Mafiya ismi günlük hayatımızda devamlı duyduğumuz bir yeraltı örgütüne verilen ismidir. Bazen öyle haberler okur veya izleriz ki istemeden kendi kendimize “bu bir mafiya işi olabilir” diyoruz. Örneğin bir cinayeti veya büyük bir soygunun veya eski eser kaçakçılarının zanlılarını polis yakalayamadığı zaman, yine aklımıza mafiya olgusu gelir… Mafiya Devlet ilişkilerinde gizlilik esastır!
Mafiyalar uluslararası çalışır. Başta uyuşturucu olmak üzere birçok yasa-dışı aktiviteleri olur… Bu aktivitelerden elde edilen parasal kaynağı yasal yollardan kazanılan paralarmış gibi göstermenin yolları ise “off-shore” şirketler kurarak “kara” para dediğimiz kazancın vergisini de öderler.

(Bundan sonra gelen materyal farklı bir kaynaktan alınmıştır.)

-- ==== Sys2Proof/Machine/Reset.lean ====
section
/-!
DEFINITION. The reset levels as shared operations: what a tile loses, the steps of a tile reset, isolation, the function
reset of a channel, and the package resets (R63 to R67, R77, R509, R501).
-/

namespace Sys2Proof.Machine

/-! ## Derived keys and terminals leaving the line -/

/-- A terminal enters ABSENT: its ONU-ID is freed and its derived keys are zeroised (R65, R349). Its defects clear with the next burst accepted
(Table 6-6). -/
def Terminal.toAbsent (t : Terminal) : Terminal :=
  { t with st := .absent, onu := none, eqdPend := none, offs := [], sendFrom := none, rngFrom := none, rngLeft := 0, svcSince := none,
           allowOn := false, wakeFrame := none, wakeReq := false, missRun := 0, hdrRun := 0 }

/-- Zeroises the derived keys of a terminal (R349). -/
def Dev.zeroDerived (d : Dev) (tid : Nat) : Dev :=
  if mhas d.pon tid then d.setPon tid { d.ponKey tid with mskKey := none, omciKey := none, kek := none } else d

/-- Moves a terminal to ABSENT without counting a loss. -/
def Dev.termAbsent (d : Dev) (tid : Nat) : Dev := (d.updTerm tid Terminal.toAbsent).zeroDerived tid

/-- Whether a terminal state is on the line: RANGING, IN_SERVICE, LOW_POWER or REACQUIRE (R65). -/
def TermState.live (s : TermState) : Bool := s = .ranging || s = .inService || s = .lowPower || s = .reacquire

/-- Queues a PLOAM message for a channel (R191). -/
def Dev.ploam (d : Dev) (ch : Nat) (m : PloamMsg) (tid : Nat) (arg : Int := 0) : Dev :=
  d.updChan ch (fun c => { c with ploamQ := c.ploamQ ++ [{ msg := m, tid := tid, arg := arg }] })

/-- TID that stands for every terminal in a broadcast PLOAM message. -/
def allTids : Nat := 65535

/-- Function reset of a channel (R65): its live terminals return to ABSENT and a broadcast Deactivate_ONU-ID is sent; its
configuration and counters stay. What a hunt had disabled is enabled again. -/
def Dev.resetChan (d : Dev) (ch : Nat) : Dev :=
  let off := match (d.chan ch).hunt with | some h => h.off | none => []
  let d := if (d.chan ch).rogue = .unknown then d.endCond 0x06 0x06 (tileOfChan ch) ch else d
  let d := ((d.termsOf ch).filter (fun e => e.2.st.live)).foldl (fun d e => d.termAbsent e.1) d
  let d := d.updChan ch (fun c => { c with
    win := none, winQ := [], accepted := [], winReq := [], groups := [], plans := [], winGrants := [], standingValid := false, hunt := none,
    rogue := .normal, darkOpen := false, darkFrame := none, calConst := none, mapNext := none, broadNext := none, darkNext := none,
    carryFrom := none, ploamQ := [] })
  off.foldl (fun d t => d.ploam ch .enableSn t 0) (d.ploam ch .deactivate allTids)

/-- Teqd of a channel in units of 16 ns (R171): the round-trip time of reach_max_m, the response time of the standard and 8,000 ns. -/
def teqdOf (k reachMax : Nat) : Nat := ceilDiv (9794 * reachMax + 1000 * (Config.responseNs k + 8000)) 16000

/-! ## Lanes (R54, R92, R99) -/

/-- Whether the lane's function is enabled: a channel of its tree, or its system port (R54, R99). -/
def Dev.laneFn (d : Dev) (t l : Nat) : Bool :=
  if l < 8 then (treeChans (8 * t + l)).any (fun ch => (d.chan ch).st != .disabled)
  else d.laneRole t l = 1 && (d.sysPort (d.portOfLane t l)).en

/-- Whether a lane is to stay out of lull: its function is enabled, it is a test lane, or it is bonded and runs a loop (R86). -/
def Dev.laneUsed (d : Dev) (t l : Nat) : Bool :=
  d.laneFn t l || (d.laneBonded t l && (d.laneRole t l = 2 || d.laneLoop t l ≠ 0))

/-- A lane starts at D1 and searches for block lock (R92); a system or test lane draws a nonce (R93), and a system link on it is lost
(R414). A far-end loop that LANE_CFG selects is requested again once the lane is UP. -/
def Dev.laneRestart (d : Dev) (t l : Nat) : Dev :=
  let d := if l < 8 then d else d.portDown (d.portOfLane t l)
  let (n, d) := if l < 8 then (([] : List Byte), d) else d.freshBytes 5
  d.updLane t l (fun x => { x with
    gen := 1, neg := .locking, locked := false, hdrRun := 0, hdrHist := 0, slipPend := false, txLull := false, rxLull := false,
    partnerLull := false, partnerGens := 0, reqGen := none, stepTo := none, ackSeen := false, relockAt := none, farLoop := false,
    loopWait := if d.laneLoop t l = 3 then 3 else 0, loopQ := [], abilAge := 0, nonce := n.getD 0 x.nonce, leader := false,
    prbs := BitVec.ofNat 31 (leNat (n.drop 1)) })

Bu şirketlerden tutun turizm, inşaat sektörü, futbol kulüpleri, Gece Kulüpleri, gazinolar, insan kaçakçılığı, daha sayamadığımız birçok alan olabiliyor. Özellikle dünyada ve ülkemizde insan kaçakçılığı sık sık haber konusu oluyor… Organize, uluslararası olunca esas organizatörler yakalanmaz. Mafiya gurupları, taşımacılık işlerini ise işsizlikle kıvranan ve umutsuzluk içerisine düşen gençleri saflarına çekerek onları ayak işlerinde kullanabiliyor… Mafiya’lara bulaşan gençler 30 yaşına gelmeden ya mezara ya da hapishanelere düşer…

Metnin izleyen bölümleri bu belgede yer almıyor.